L’apparition du paysage [collections, 2013] 

White sun, 2011
Jean-Pascal Flavien, white sun, 2011 (Collection Centre national des arts plastiques, dépôt Musée de Valence /Courtesy Galerie Catherine Bastide)
Parcours d’art moderne et contemporain présenté dans le cadre de la réouverture du musée de Valence. À partir du 13 décembre 2013.

Salle 15/
Un paysage entre ombre et lumière nous accueille à l’entrée du parcours.
En son centre, une petite maison en ciment aux vitres teintées pour filtrer la lumière du soleil est environnée d’un poème, d’un soleil placé à contre jour et de photographies dans lesquelles un cowboy chemine dans la pampa mexicaine à la tombée de la nuit. Cet ensemble de Jean-Pascal Flavien, nighthouse at daytime (2011), dont le titre peut se traduire par « maison nocturne de jour », est pensé comme une architecture : nul besoin d’entrer dans la maison car l’œuvre se déploie autour. Etrange et mystérieuse, elle offre une expérience de la nuit et du paysage, au seuil du visible.
Cette nighthouse dialogue dans cette salle avec d’autres œuvres et points de vue sur le thème du jour et de la nuit : un dessin de Joseph Sima, une photographie de Ceal Floyer, et une gravure de Vija Celmins.

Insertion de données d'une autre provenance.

-- ==== Sys2Proof/Machine/ErrorCommands.lean ====
section
/-! DEFINITION. The opcodes the state machine does not dispatch: each is answered
`err(ProtocolViolation)` and changes nothing (spec/42_commands.md R108 to R110). -/

namespace Sys2Proof.Machine

/-- RDSR: the block has no status register to read (R108; the spec's decision D5, log entry 10). -/
def execRdsr (_a : Addr) (s : State) : Result := raise .unsupportedOpcode s

/-- WRSR: named and not dispatched, like RDSR (R109; D5, log entry 10). -/
def execWrsr (_a : Addr) (s : State) : Result := raise .unsupportedOpcode s

/-- The unassigned opcode `0b000` (R110). -/
def execUnassigned000 (_a : Addr) (s : State) : Result := raise .unknownOpcode s

/-- The unassigned opcode `0b111` (R110). -/
def execUnassigned111 (_a : Addr) (s : State) : Result := raise .unknownOpcode s

end Sys2Proof.Machine
end

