/-- Settles O45: past `validate` the argument checks are the operations' first branches. -/
theorem arrayOperationsCheckTheirArguments : Obligations.ArrayOperationsCheckTheirArguments := by
  intro s op n rest hj hr hn hw hop
  have hvalid := validated_of_working (s := s.withRequests rest) hn hw
  apply step_of_failOp hj hr
  obtain rfl | ⟨data, rfl⟩ | ⟨len, rfl⟩ := hop
  · rw [startOp, hvalid, if_pos rfl]
  · rw [startOp, hvalid, startWriteArray_of_length_zero]
  · rw [startOp, hvalid, startWriteArray]

/-- Settles O46: both are setters that return at once. -/
theorem stopAndResumeSetOnlyTheSoftSwitch : Obligations.StopAndResumeSetOnlyTheSoftSwitch :=
  fun _ _ hj => ⟨fun hr => step_of_op hj hr, fun hr => step_of_op hj hr⟩

end Sys2Proof.Machine
end

section
/-! A pulse of the driver (R130): its three calls are three steps, which end as `pulseDone` of what the
transfer answered, in the state the transfer left with select deasserted. -/

namespace Sys2Proof.Machine

/-! ## The job under way is overwritten, not read -/

theorem useResponse_withJob (j j' : Job) (use : ReadUse) (bs : List Byte) (s : State) :
    useResponse j use bs (withJob j' s) = useResponse j use bs s := by
  cases use <;> cases bs <;> rfl

theorem pulseOk_withJob (j j' : Job) (v : Value) (s : State) :
    pulseOk j v (withJob j' s) = pulseOk j v s := by
  rw [pulseOk.eq_def, pulseOk.eq_def]
  split
  · exact useResponse_withJob j j' _ _ s
  all_goals rfl

theorem pulseDone_withJob (j j' : Job) (r : Option Answer) (s : State) :
    pulseDone j r (withJob j' s) = pulseDone j r s := by
  rcases r with _ | ⟨v | k⟩
  · rfl
  · exact pulseOk_withJob j j' v s
  · rfl

/-- What follows a pulse's end does not depend on the phase. -/
theorem pulseDone_phase (j : Job) (p : Phase) (r : Option Answer) (s : State) :
    pulseDone { j with phase := p } r s = pulseDone j r s := rfl

theorem runCall_withJob {c : Call} {s t : State} (h : runCall c s = .next t) (j : Job) :
    runCall c (withJob j s) = .next (withJob j t) := by
  rw [withJob, runCall_withDriver, h, withJob, (runCall_host h).2]
  rfl

/-! ## Three steps -/

section Pulse

variable {s u v : State} {j : Job}

theorem step_select (hj : s.driver.job = some j) (hp : j.phase = .select)
    (hu : runCall .assertSelect s = .next u) :
    step s = .next (withJob { j with phase := .transfer } u) := by
  cases (assertSelect_eq s).symm.trans hu
  rw [step_of_job hj, driverStep_select hp]

theorem step_transfer (hv : runCall (.transfer (some j.frame)) u = .next v) :
    step (withJob { j with phase := .transfer } u) = .next (withJob { j with phase := .release } v) := by
  rw [step_of_job (j := { j with phase := .transfer }) rfl, driverStep_transfer rfl]
  exact ⟨_, runCall_withJob hv _, rfl⟩
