-- ==== Sys2Proof/Syntax.lean ====
section
/-! DEFINITION. The commands of the block: one constructor for each row of spec/opcode_table.json (rule R62). -/

namespace Sys2Proof

/-- A command with its two operand fields, in the order `a`, `b` of rule R61. Fields that a command ignores
(rule R63) are kept, so that every request word is one term and every term one request word. -/
inductive Instr where
  | apxp (t period : Word)
  | apxf (t period : Word)
  | lutrd (index b : Word)
  | statrd (a b : Word)
  | statclr (mask b : Word)
  | idrd (a b : Word)
  | reserved0 (a b : Word)
  | reserved7 (a b : Word)
  | reserved8 (a b : Word)
  | reserved9 (a b : Word)
  | reservedA (a b : Word)
  | reservedB (a b : Word)
  | reservedC (a b : Word)
  | reservedD (a b : Word)
  | reservedE (a b : Word)
  | reservedF (a b : Word)
deriving DecidableEq, Repr

end Sys2Proof
end

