-- ==== Sys2Proof/Machine/Float64.lean ====
section
/-! DEFINITION. IEEE 754 binary64 with round-to-nearest-even, as the offline generator uses it (rules R124, R128; decision D29).
The block itself uses no floating point (rule R6 (g)). -/

namespace Sys2Proof

/-- A binary64 value. `fin neg m e` is `(-1)^neg * m * 2^e`; every operation answers it in the format's own form, with
`2^52 <= m < 2^53`, or with `m < 2^52` and `e = -1074` (subnormals and the two zeros), so equal values are equal data. -/
inductive F64 where
  | nan
  | inf (neg : Bool)
  | fin (neg : Bool) (m : Nat) (e : Int)
deriving DecidableEq, Repr, Inhabited

/-- The least exponent of the last place of a binary64 number. -/
def F64.minExp : Int := -1074

/-- The greatest exponent of the last place of a finite binary64 number. -/
def F64.maxExp : Int := 971

/-- `num / den` to the nearest integer, ties to even (`den > 0`). -/
def roundHalfEven (num den : Nat) : Nat :=
  let q := num / den
  let r := num % den
  if 2 * r < den then q
  else if den < 2 * r then q + 1
  else q + q % 2

/-- `num * 2^(-q) / den` as a numerator and a denominator. -/
def scaleRatio (num den : Nat) (q : Int) : Nat × Nat :=
  if 0 ≤ q then (num, den * 2 ^ q.toNat) else (num * 2 ^ (-q).toNat, den)

/-- `floor (log2 (num / den))` for `num, den > 0`: the difference of the bit lengths or one less. -/
def ratioLog2 (num den : Nat) : Int :=
  let l : Int := (Nat.log2 num : Int) - (Nat.log2 den : Int)
  let (n, d) := scaleRatio num den l
  if d ≤ n then l else l - 1

/-- The binary64 number nearest to `(-1)^neg * num / den`, ties to even, infinity above the range (`den > 0`). -/
def F64.ofRatio (neg : Bool) (num den : Nat) : F64 :=
  if num = 0 then .fin neg 0 F64.minExp
  else
    let q := max (ratioLog2 num den - 52) F64.minExp
    let (n, d) := scaleRatio num den q
    let m := roundHalfEven n d
    let (m, q) := if m = 2 ^ 53 then (2 ^ 52, q + 1) else (m, q)
    if F64.maxExp < q then .inf neg else .fin neg m q

/-- The binary64 number nearest to an integer. -/
def F64.ofInt (n : Int) : F64 := F64.ofRatio (decide (n < 0)) n.natAbs 1

/-- The magnitude `m * 2^e` as a numerator and a denominator. -/
def magnitude (m : Nat) (e : Int) : Nat × Nat :=
  if m = 0 then (0, 1) else if 0 ≤ e then (m * 2 ^ e.toNat, 1) else (m, 2 ^ (-e).toNat)

/-- The sign's factor. -/
def signFactor (neg : Bool) : Int := if neg then -1 else 1

/-- The number that a finite binary64 value stands for. -/
def F64.value : F64 → Option ℚ
  | .fin s m e => some ((signFactor s : ℚ) * m * (2 : ℚ) ^ e)
  | _ => none

/-- Negation: the sign bit flips. -/
def F64.neg : F64 → F64
  | .nan => .nan
  | .inf s => .inf (!s)
  | .fin s m e => .fin (!s) m e

/-- Addition, correctly rounded. An exact zero sum is +0 unless both terms are negative zeros. -/
def F64.add : F64 → F64 → F64
  | .nan, _ => .nan
  | _, .nan => .nan
  | .inf s, .inf t => if s = t then .inf s else .nan
  | .inf s, .fin _ _ _ => .inf s
  | .fin _ _ _, .inf t => .inf t
  | .fin s m e, .fin t k f =>
    let (n1, d1) := magnitude m e
    let (n2, d2) := magnitude k f
    let sum : Int := signFactor s * ((n1 * d2 : Nat) : Int) + signFactor t * ((n2 * d1 : Nat) : Int)
    if sum = 0 then .fin (s && t) 0 F64.minExp
    else F64.ofRatio (decide (sum < 0)) sum.natAbs (d1 * d2)

/-- Subtraction, correctly rounded. -/
def F64.sub (x y : F64) : F64 := x.add y.neg

/-- Multiplication, correctly rounded. -/
def F64.mul : F64 → F64 → F64
  | .nan, _ => .nan
  | _, .nan => .nan
  | .inf s, .inf t => .inf (s != t)
  | .inf s, .fin t k _ => if k = 0 then .nan else .inf (s != t)
  | .fin s m _, .inf t => if m = 0 then .nan else .inf (s != t)
  | .fin s m e, .fin t k f =>
    let (n1, d1) := magnitude m e
    let (n2, d2) := magnitude k f
    F64.ofRatio (s != t) (n1 * n2) (d1 * d2)

/-- Division, correctly rounded. -/
def F64.div : F64 → F64 → F64
  | .nan, _ => .nan
  | _, .nan => .nan
  | .inf _, .inf _ => .nan
  | .inf s, .fin t _ _ => .inf (s != t)
  | .fin s _ _, .inf t => .fin (s != t) 0 F64.minExp
  | .fin s m e, .fin t k f =>
    if k = 0 then (if m = 0 then .nan else .inf (s != t))
    else
      let (n1, d1) := magnitude m e
      let (n2, d2) := magnitude k f
      F64.ofRatio (s != t) (n1 * d2) (d1 * n2)

/-- Truncation toward zero to an integer (rule R125): none for NaN and the infinities, from which no integer results. -/
def F64.trunc : F64 → Option Int
  | .nan => none
  | .inf _ => none
  | .fin s m e =>
    let (n, d) := magnitude m e
    some (signFactor s * ((n / d : Nat) : Int))

end Sys2Proof
end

Le dessin à l’encre de Joseph Sima semble lui répondre par un jeu de mots. Ses Gouttes de lumière sont noires en effet, car la lumière puise autant dans le noir que dans le blanc et irradie ainsi tout l’espace du dessin. Pour l’artiste tchèque, qui fonde en 1927 le groupe artistique Le Grand Jeu et développe le thème des gouttes de lumière à partir des années 1950, le paysage est une création mentale, il naît dans la nuit de l’esprit lors d’une illumination soudaine.
Cette relation inextricable du jour et de la nuit, de l’ombre et de la lumière est aussi à la base du procédé photographique. La photographie Viewfinder de Ceal Floyer (2006) a pour sujet le moment de la prise de vue, qui est sensé donner lieu à l’apparition d’une image. Mais ce moment reste en suspens. On ne saura ni ce qui est photographié ni qui prend la photo : on ne perçoit que l’ombre portée, ou le reflet de l’ombre portée, d’une personne invisible. De fait, on ne sait pas très bien ce qu’il y a à voir et peut-être le fond neutre de cette image est-il une page blanche sur laquelle projeter sa propre représentation ?
Ceal Floyer nous associe au processus de création, tout comme Ocean Surface Woodcut de Vija Celmins (1992) puis dans la salle suivante Dauphiné Mountain Skyline, Vercors, France d’Hamish Fulton (1995) nous entraînent dans la technique du dessin. Le chemin dessiné chez Fulton ou les vagues chez Celmins sont en effet une métaphore de l’exploration d’une surface et du travail de l’artiste qui par un geste répétitif et continu crée petit à petit une forme.
Pour ces artistes, le jour, la lumière, la nuit, le noir du crayon ou du lavis, la vue ou encore, les mots et l’imagination, contribuent à l’apparition de formes et représentations. Ils donnent naissance au paysage, invitant le visiteur au seuil à entrer progressivement dans le parcours.

©musée de Valence/DDH décembre 2013, commissaire invitée pour l’art moderne et contemporain.